The IL-24 downstream signaling pathways
3
IL-24 can interact with receptors in the cell membrane, endoplasmic reticulum (ER), cytoplasm, and mitochondria (Figure 2). Canonical IL-24 signaling proceeds via sequential activation events: plasma membrane IL-20 receptor engagement and downstream cytoplasmic Janus protein tyrosine kinases (JAK) and signal transducers and activators of transcription (STAT) cascade induction.
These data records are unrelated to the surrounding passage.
/-! ## The step -/

/-- 20_memory.md sections 3, 5 and 6, 30_encoding.md section 3, 44_boundary_collaborators.md section 3, 60_exceptions.md section 2: a
step runs the decoded instruction. A CLR, an RST or a command that stands first is taken at once, whatever BUF holds. A step on BUF that can
make progress is the one the leader selects, taken where only RX acts next or the surroundings leave the block alone. Else RX is taken. The
model's choices, none of them the spec's words: the list of the surroundings' actions with its consumer's word (assumption log 4) and its
idle (log 5), the overtaking of a blocked RX (log 6), a whole PUSH as one step beside the one-byte action of RX (log 8), and a step that
leaves the state where nothing can be done (log 16). -/
def Obligations.StepRunsTheDecodedInstruction : Prop :=
  (∀ (s : State) (q : List Transaction),
    (s.input = .clr :: q → step s = exec .clr { s with input := q }) ∧
    (s.input = .rst :: q → step s = exec .rst { s with input := q }) ∧
    (∀ code operands i, s.input = .cmd code operands :: q → decodeCmd code operands = .ok i →
      step s = exec i { s with input := q }) ∧
    (∀ n, s.input = .evAccept n :: q → step s = .next { s with input := q, evAccept := n })) ∧
  (∀ (s : State) (i : Instr) (e : Event) (k : Nat), fdStep s.buf = .progress e k → evAccepts s = true →
    decodeFront s.buf = .ok i →
    (s.input = [] → step s = exec i s) ∧
    (∀ q chunk, s.input = .push chunk :: q → step s = exec i s) ∧
    (∀ q b, s.input = .rx b :: q → step s = exec i s) ∧
    (∀ q, s.input = .idle :: q → step s = exec i { s with input := q })) ∧
  (∀ s : State, (quiescent s.buf = true ∨ evAccepts s = false) →
    (∀ q chunk, s.input = .push chunk :: q → rxOpen s = true →
      step s = exec (.push chunk) { s with input := q }) ∧
    (∀ q b, s.input = .rx b :: q → rxOpen s = true → CapacityOk s →
      step s = .next { s with input := q, buf := s.buf ++ [b], rxcnt := s.rxcnt + 1 }) ∧
    (∀ q, s.input = .idle :: q → step s = .next { s with input := q }) ∧
    (s.input = [] → step s = .next s) ∧
    (rxOpen s = false → (∀ t ∈ s.input, t.onRx = true) → step s = .next s) ∧
    (∀ blocked t q, rxOpen s = false → (∀ u ∈ blocked, u.onRx = true) → t.onRx = false →
      s.input = blocked ++ t :: q → step s = step { s with input := t :: (blocked ++ q) }))

/-- 30_encoding.md section 3, 60_exceptions.md section 1 (decision D17): RESERVED0 has no meaning, and on every state a step that takes code
0x0, 0x1 or 0x2 from port CMD is refused, whatever operands stand beside the code. -/
def Obligations.ReservedCodesAreRefused : Prop :=
  (∀ s : State, exec .reserved0 s = .refused (.reservedCode 0x0)) ∧
  (∀ (s : State) (code : OpCode) (operands : Operands) (q : List Transaction), code.toNat ≤ 2 →
    s.input = .cmd code operands :: q → step s = .refused (.reservedCode code))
IL-24 signaling pathways and shared receptor subunits.
The noncanonical, JAK/STAT-independent arms of IL-24 signaling recruit distinct cellular machinery: cytosolic protein kinase R (PKR), mitochondrial respiratory chain proteins, and ER chaperones exemplified by sigma 1 receptor (Sig1R).
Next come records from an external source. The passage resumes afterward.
/-! ### The invariant -/

/-- What every named operation keeps, every instruction that answers keeps. -/
theorem exec_keeps {P : State → Prop}
    (take : ∀ s e k, P s → fdStep s.buf = .progress e k → evAccepts s = true → P (takeStep e k s))
    (app : ∀ s b, P s → rxOpen s = true → P (bufAppend b s))
    (back : ∀ s q, P s → P (setInput q s)) (clear : ∀ s, P s → P (clearBuf s)) (reset : ∀ s, P s → P (resetFd s))
    (result : ∀ s i r, P s → P (deliver i r s)) {i : Instr} {s t : State} (hs : P s) (h : exec i s = .next t) : P t := by
  cases exec_effect h with
  | extract hd =>
    obtain h | ⟨e, k, hp, ha, h⟩ := applyStep_cases (fdStep s.buf) s
    · rw [h]
      exact hs
    · rw [h]
      exact take s e k hs hp ha
  | push chunk hi hc => exact pushBytes_keeps take app back chunk _ (drain_keeps take s hs)
  | clr hi => exact clear s hs
  | rst hi => exact reset s hs
  | result r hp => exact result s i r hs

/-- What every named operation and the consumer's word keep, every step keeps. -/
theorem step_keeps {P : State → Prop}
    (take : ∀ s e k, P s → fdStep s.buf = .progress e k → evAccepts s = true → P (takeStep e k s))
    (app : ∀ s b, P s → rxOpen s = true → P (bufAppend b s))
    (back : ∀ s q, P s → P (setInput q s)) (clear : ∀ s, P s → P (clearBuf s)) (reset : ∀ s, P s → P (resetFd s))
    (result : ∀ s i r, P s → P (deliver i r s)) (ev : ∀ s n, P s → P (setEvAccept n s)) {s t : State} (hs : P s)
    (h : step s = .next t) : P t := by
  cases step_effect h with
  | extract i q hq hr hd hx => exact exec_keeps take app back clear reset result (back s q hs) hx
  | transaction tr q i ht hn hf hrx hx => exact exec_keeps take app back clear reset result (back s q hs) hx
  | accept b q hr hc ht => exact app _ b (back s q hs) (takeTransaction_onRx ht rfl).1
  | env n q ht => exact ev _ n (back s q hs)
  | nothing q hr hq => exact back s q hs

theorem inv_takeStep {s : State} {e : Event} {k : Nat} (h : Inv s) (hp : fdStep s.buf = .progress e k) :
    Inv (takeStep e k s) where
  counts := by
    rw [CountsAgree, takeStep_counts (fdStep_consumes hp).le]
    exact h.counts
  records := by
    intro r hr
    obtain hr | hr := List.mem_append.mp hr
    · exact h.records r hr
    · rw [List.mem_singleton.mp hr]
      exact fdStep_recordSound hp
  capacity := fun c hc => (List.length_drop ▸ Nat.sub_le _ _).trans (h.capacity c hc)

theorem inv_bufAppend {s : State} (b : Byte) (h : Inv s) (hopen : rxOpen s = true) : Inv (bufAppend b s) where
  counts := by
    have := h.counts
    simp only [CountsAgree, bufAppend_rxcnt, bufAppend_pos, bufAppend_buf, List.length_append, List.length_singleton] at this ⊢
    omega
  records := h.records
  capacity := fun c hc => by
    rw [bufAppend_buf, List.length_append]
    exact (rxOpen_iff s).mp hopen c hc

theorem inv_clearBuf {s : State} (h : Inv s) : Inv (clearBuf s) :=
  ⟨h.counts, h.records, fun _ _ => Nat.zero_le _⟩

theorem inv_resetFd (s : State) : Inv (resetFd s) := ⟨rfl, (fun _ he => nomatch he), fun _ _ => Nat.zero_le _⟩

/-- Settles O30: each named operation keeps the counts, the records and the capacity. -/
theorem everyStepKeepsTheInvariant : Obligations.EveryStepKeepsTheInvariant := fun _ _ hs h =>
  step_keeps (fun _ _ _ hs hp _ => inv_takeStep hs hp) (fun _ b hs hopen => inv_bufAppend b hs hopen)
    (fun _ _ hs => ⟨hs.counts, hs.records, hs.capacity⟩) (fun _ hs => inv_clearBuf hs) (fun s _ => inv_resetFd s)
    (fun _ _ _ hs => ⟨hs.counts, hs.records, hs.capacity⟩) (fun _ _ hs => ⟨hs.counts, hs.records, hs.capacity⟩) hs h

/-! ### Where EV always accepts -/

/-- What an instruction that answers does to BUF where EV always accepts: it leaves it quiescent, or no longer than it was. -/
theorem exec_flow {i : Instr} {s t : State} (hev : EvAlways s) (hcap : CapacityOk s) (h : exec i s = .next t) :
    EvAlways t ∧ CapacityOk t ∧ t.input = s.input ∧
      (quiescent t.buf = true ∨ (quiescent s.buf = false ∧ t.buf.length ≤ s.buf.length)) := by
  cases exec_effect h with
  | extract hd =>
    obtain h | ⟨e, k, hp, ha, h⟩ := applyStep_cases (fdStep s.buf) s
    · rw [h]
      cases hq : quiescent s.buf <;> simp [hev, hcap]
    · rw [h]
      refine ⟨?_, hcap, rfl, .inr ⟨not_quiescent_of_progress hp, ?_⟩⟩
      · rw [EvAlways, takeStep_evAccept, hev]
        rfl
      · rw [takeStep_buf, List.length_drop]
        exact Nat.sub_le _ _
  | push chunk hi hc =>
    rw [pushBytes_drain chunk s hev hcap]
    refine ⟨evAlways_drain hev, ?_, drain_input _, .inl (quiescent_drain hev)⟩
    rw [CapacityOk, drain_cfg]
    exact hcap
  | clr hi => exact ⟨hev, hcap, rfl, .inl rfl⟩
  | rst hi => exact ⟨hev, hcap, rfl, .inl rfl⟩
  | result r hp =>
    refine ⟨hev, hcap, rfl, ?_⟩
    cases hq : quiescent s.buf <;> simp [hq]

/-- What a step does to BUF where EV always accepts, now and later. -/
theorem step_flow {s t : State} (hev : EvAlways s) (hcap : CapacityOk s) (hlater : ∀ n, Transaction.evAccept n ∉ s.input)
    (h : step s = .next t) :
    EvAlways t ∧ CapacityOk t ∧ (∀ u ∈ t.input, u ∈ s.input) ∧
      (quiescent t.buf = true ∨ (quiescent s.buf = false ∧ t.buf.length ≤ s.buf.length) ∨
        ∃ b, Transaction.rx b ∈ s.input ∧ quiescent s.buf = true ∧ t.buf = s.buf ++ [b]) := by
  cases step_effect h with
  | extract i q hq hr hd hx =>
    obtain ⟨hev', hcap', hin, hbuf⟩ := exec_flow (s := setInput q s) hev hcap hx
    refine ⟨hev', hcap', fun u hu => ?_, hbuf.imp_right .inl⟩
    rw [hin] at hu
    obtain ⟨rfl, -⟩ | ht := hq
    · exact hu
    · exact (takeTransaction_mem ht).2 u hu
  | transaction tr q i ht hn hf hrx hx =>
    obtain ⟨hev', hcap', hin, hbuf⟩ := exec_flow (s := setInput q s) hev hcap hx
    refine ⟨hev', hcap', fun u hu => ?_, hbuf.imp_right .inl⟩
    rw [hin] at hu
    exact (takeTransaction_mem ht).2 u hu
  | accept b q hr hc ht =>
    obtain ⟨hmem, hsub⟩ := takeTransaction_mem ht
    exact ⟨hev, hcap, hsub, .inr (.inr ⟨b, hmem, quiescent_of_not_ready hev hr, rfl⟩)⟩
  | env n q ht => exact absurd (takeTransaction_mem ht).1 (hlater n)
  | nothing q hr hq =>
    refine ⟨hev, hcap, fun u hu => ?_, .inl (quiescent_of_not_ready hev hr)⟩
    obtain ⟨rfl, -⟩ | ht := hq
    · exact hu
    · exact (takeTransaction_mem ht).2 u hu

/-- Settles O56: BUF grows by one byte at a time and from a quiescent BUF alone, which holds at most 258. -/
theorem everyStepKeepsRxFlowing : Obligations.EveryStepKeepsRxFlowing := by
  intro s t hs h
  obtain ⟨hev, hcap, hsub, hbuf⟩ := step_flow hs.ev hs.cap hs.later h
  refine ⟨⟨hev, hcap, ?_, fun n hn => hs.later n (hsub _ hn)⟩, rxOpen_of_quiescent hcap⟩
  obtain hq | ⟨-, hle⟩ | ⟨b, -, hq, hb⟩ := hbuf
  · exact (length_le_of_quiescent hq).trans (by decide)
  · exact hle.trans hs.short
  · rw [hb, List.length_append]
    exact Nat.succ_le_succ (length_le_of_quiescent hq)

/-- Settles O32: without a byte on RX alone a quiescent BUF stays quiescent. -/
theorem everyStepKeepsTheDecoderAtRest : Obligations.EveryStepKeepsTheDecoderAtRest := by
  intro s t hs h
  obtain ⟨hev, hcap, hsub, hbuf⟩ := step_flow hs.ev hs.cap hs.later h
  have hq : quiescent t.buf = true := by
    obtain hq | ⟨hnot, -⟩ | ⟨b, hb, -, -⟩ := hbuf
    · exact hq
    · rw [hs.quiet] at hnot
      cases hnot
    · exact absurd hb (hs.whole b)
  exact ⟨⟨hev, hcap, hq, fun n hn => hs.later n (hsub _ hn), fun b hb => hs.whole b (hsub _ hb)⟩,
    length_le_of_quiescent hq⟩

/-! ### Reset and clear -/

/-- Settles O1. -/
theorem resetStateIsEmptyAndIdle : Obligations.ResetStateIsEmptyAndIdle := ⟨⟨rfl, rfl, rfl, rfl⟩, rfl, rfl⟩

/-- Settles O2. -/
theorem rstClearsBufCountersAndHistory : Obligations.RstClearsBufCountersAndHistory := fun _ => rfl

/-- Settles O3: what is discarded is counted in POS, and there is nothing left to discard. -/
theorem clrDiscardsPendingBytesSilently : Obligations.ClrDiscardsPendingBytesSilently :=
  fun s => ⟨clearBuf s, rfl, rfl, fun hc => hc.symm, rfl⟩

/-- Settles O31. -/
theorem resetMeetsTheInvariant : Obligations.ResetMeetsTheInvariant := inv_resetFd State.reset

/-- Settles O33: no action waits, and each table is the placeholder. -/
theorem resetMeetsThePremisesOfARun : Obligations.ResetMeetsThePremisesOfARun :=
  ⟨⟨rfl, rfl, rfl, (fun _ h => nomatch h), fun _ h => nomatch h⟩, ⟨rfl, rfl, rfl, rfl⟩, fun t => by cases t <;> decide, rfl, rfl⟩

/-- Settles O57. -/
theorem resetIsFlowing : Obligations.ResetIsFlowing := ⟨⟨rfl, rfl, by decide, fun _ h => nomatch h⟩, rfl⟩

end Sys2Proof.Machine
end

/-! ## What a step runs and what it refuses (20_memory.md sections 3, 5 and 6, 44_boundary_collaborators.md section 3) -/
section
namespace Sys2Proof.Machine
JAK/STAT-dependent signaling pathway
3.1
IL-24 signals through two distinct heterodimeric receptor complexes: the type I receptor (IL-20RA/IL-20RB), shared with IL-19 and IL-20, and the type II receptor (IL-22RA1/IL-20RB), shared with IL-20. The three receptor subunits are all expressed on non-immune cells, such as keratinocytes and bronchial epithelial cells, while IL-20RB is also expressed on immune cells. In different tissues, while IL-22RA1 is highly expressed in epithelial-rich tissues including the skin, intestine, liver, kidneys, and pancreas, IL-20RA exhibit a broader but distinct distribution pattern with robust expression in the skin, lungs, and reproductive organs (ovary, testes, placenta) and notably low levels in the intestine and liver (37). Specifically, in keratinocytes, the expression of IL-22RA1 was approximately 10 times higher than that of IL-20RA (38), suggesting that IL-20 and IL-24 primarily act on these cells via the type II receptor complex. Compared to IL-22RA1, which is largely restricted to epithelial cells, IL-20RA shows broader expression, including low-level constitutive expression on monocytes and dendritic cells (39, 40) and can be further induced in macrophages under inflammatory conditions (41). This differential expression pattern suggests that IL-24 signaling through IL-22RA1/IL-20RB predominantly affects epithelial homeostasis, while IL-20RA/IL-20RB signaling may modulate immune cell function in inflammatory contexts. IL-22, in contrast, exclusively uses the IL-22RA1/IL-10RB complex. Despite sharing the IL-22RA1 receptor subunit, IL-24 and IL-22 exhibit fundamentally distinct cellular sources and modes of action. IL-24 originates from ubiquitous epithelial expression, ensuring broad autocrine signaling. Conversely, IL-22 is mainly synthesized by immune cells (T cells and innate lymphoid cells) that penetrate the epidermis for focused, proximity-dependent delivery (42). IL-26 signals through IL-10RB/IL-20RA. Although these cytokines share receptor subunits and exhibit functional overlap in STAT3 activation and epithelial responses, emerging evidence indicates context-specific, non-redundant roles: immune activation for IL-19, skin homeostasis for IL-20, and tumor apoptosis and terminal keratinocyte differentiation inhibition for IL-24, whereas IL-22 promotes epithelial proliferation, IL-26 exhibits unique antimicrobial properties (41, 43).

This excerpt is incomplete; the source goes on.